The nature of Dr. Nulsen's compliance goes back to his relationship with Don Merrell, an executive of Richardson-Merrell and a family member of one its owners. Nulsen and Merrell had been in a college fraternity together. The ghosted paper, referenced by both The Times and Dark Remedy, was reportedly published in the American Journal of Obstetrics and Gynecology in June of 1961. The "data" used in this study consisted of notes that Dr. Nulsen's secretary jotted down. In sworn testimony, Dr. Nulsen later stated the "paper" was drafted during conversations over golf with Dr. Pogge, a Richardson-Merrell executive, who allegedly wrote the paper with assistance from his secretary, but signed Nulsen's name to it.

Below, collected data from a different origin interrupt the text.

-- ==== Sys2Proof/Syntax.lean ====
section
/-! DEFINITION. The syntax of the machine: one constructor for each row of `spec/opcode_table.json` (R293). The operands of
a constructor are the operand fields of its format: branch and jump offsets without their implicit low zero bit, upper
immediates as `imm[31:12]`, shift amounts of SLLI, SRLI and SRAI as six bits, and the reserved fields of FENCE and
FENCE.I, which decode ignores and R290 keeps. -/

namespace Sys2Proof

/-- An integer register number (R281). -/
abbrev Reg := BitVec 5

/-- A CSR address, `csr[11:0]` (R43). -/
abbrev CsrAddr := BitVec 12

/-- The instructions, in the order of the opcode table. -/
inductive Instr where
  | csrrw (rd : Reg) (csr : CsrAddr) (rs1 : Reg)
  | csrrs (rd : Reg) (csr : CsrAddr) (rs1 : Reg)
  | csrrc (rd : Reg) (csr : CsrAddr) (rs1 : Reg)
  | csrrwi (rd : Reg) (csr : CsrAddr) (uimm : BitVec 5)
  | csrrsi (rd : Reg) (csr : CsrAddr) (uimm : BitVec 5)
  | csrrci (rd : Reg) (csr : CsrAddr) (uimm : BitVec 5)
  | ecall
  | ebreak
  | mret
  | sret
  | uret
  | wfi
  | sfenceVma (rs1 rs2 : Reg)
  | lui (rd : Reg) (imm : BitVec 20)
  | auipc (rd : Reg) (imm : BitVec 20)
  | jal (rd : Reg) (imm : BitVec 20)
  | jalr (rd rs1 : Reg) (imm : BitVec 12)
  | beq (rs1 rs2 : Reg) (imm : BitVec 12)
  | bne (rs1 rs2 : Reg) (imm : BitVec 12)
  | blt (rs1 rs2 : Reg) (imm : BitVec 12)
  | bge (rs1 rs2 : Reg) (imm : BitVec 12)
  | bltu (rs1 rs2 : Reg) (imm : BitVec 12)
  | bgeu (rs1 rs2 : Reg) (imm : BitVec 12)
  | lb (rd rs1 : Reg) (imm : BitVec 12)
  | lh (rd rs1 : Reg) (imm : BitVec 12)
  | lw (rd rs1 : Reg) (imm : BitVec 12)
  | lbu (rd rs1 : Reg) (imm : BitVec 12)
  | lhu (rd rs1 : Reg) (imm : BitVec 12)
  | sb (rs2 rs1 : Reg) (imm : BitVec 12)
  | sh (rs2 rs1 : Reg) (imm : BitVec 12)
  | sw (rs2 rs1 : Reg) (imm : BitVec 12)
  | addi (rd rs1 : Reg) (imm : BitVec 12)
  | slti (rd rs1 : Reg) (imm : BitVec 12)
  | sltiu (rd rs1 : Reg) (imm : BitVec 12)
  | xori (rd rs1 : Reg) (imm : BitVec 12)
  | ori (rd rs1 : Reg) (imm : BitVec 12)
  | andi (rd rs1 : Reg) (imm : BitVec 12)
  | slli (rd rs1 : Reg) (shamt : BitVec 6)
  | srli (rd rs1 : Reg) (shamt : BitVec 6)
  | srai (rd rs1 : Reg) (shamt : BitVec 6)
  | add (rd rs1 rs2 : Reg)
  | sub (rd rs1 rs2 : Reg)
  | sll (rd rs1 rs2 : Reg)
  | slt (rd rs1 rs2 : Reg)
  | sltu (rd rs1 rs2 : Reg)
  | xor (rd rs1 rs2 : Reg)
  | srl (rd rs1 rs2 : Reg)
  | sra (rd rs1 rs2 : Reg)
  | or (rd rs1 rs2 : Reg)
  | and (rd rs1 rs2 : Reg)
  | fence (rd rs1 : Reg) (fm pred succ : BitVec 4)
  | fenceI (rd rs1 : Reg) (imm : BitVec 12)
  | lwu (rd rs1 : Reg) (imm : BitVec 12)
  | ld (rd rs1 : Reg) (imm : BitVec 12)
  | sd (rs2 rs1 : Reg) (imm : BitVec 12)
  | addiw (rd rs1 : Reg) (imm : BitVec 12)
  | slliw (rd rs1 : Reg) (shamt : BitVec 5)
  | srliw (rd rs1 : Reg) (shamt : BitVec 5)
  | sraiw (rd rs1 : Reg) (shamt : BitVec 5)
  | addw (rd rs1 rs2 : Reg)
  | subw (rd rs1 rs2 : Reg)
  | sllw (rd rs1 rs2 : Reg)
  | srlw (rd rs1 rs2 : Reg)
  | sraw (rd rs1 rs2 : Reg)
  deriving DecidableEq, Repr

end Sys2Proof
end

In our last piece, we mentioned that one Cincinnati-based doctor failed to report his delivery of thalidomide-injured babies, two of whom he delivered as stillborns. He called those "flukes." That doctor was Dr. Nulsen. He delivered at least three more infants with multiple defects, according to Dark Remedy and Suffer the Children. He also said that he gave pre-marketing samples of thalidomide to 80 pregnant women in his practice. He lied in depositions, then ultimately claimed he had maintained no records. According to The Times authors, Nulsen was given 109,000 tablets -- a number documented in Richardson-Merrell's records -- and "whenever he ran out, his secretary called the company, and it delivered a new supply."

As for Dr. Nulsen's practices in the "clinical trials," The Times reporters explained that his method of dispensation often involved his secretary leaving tablets of thalidomide in envelopes in a mailbox outside of his office. As Dr. Nulsen was an obstetrician, all his patients were women, and, during the Baby Boom, mostly pregnant women.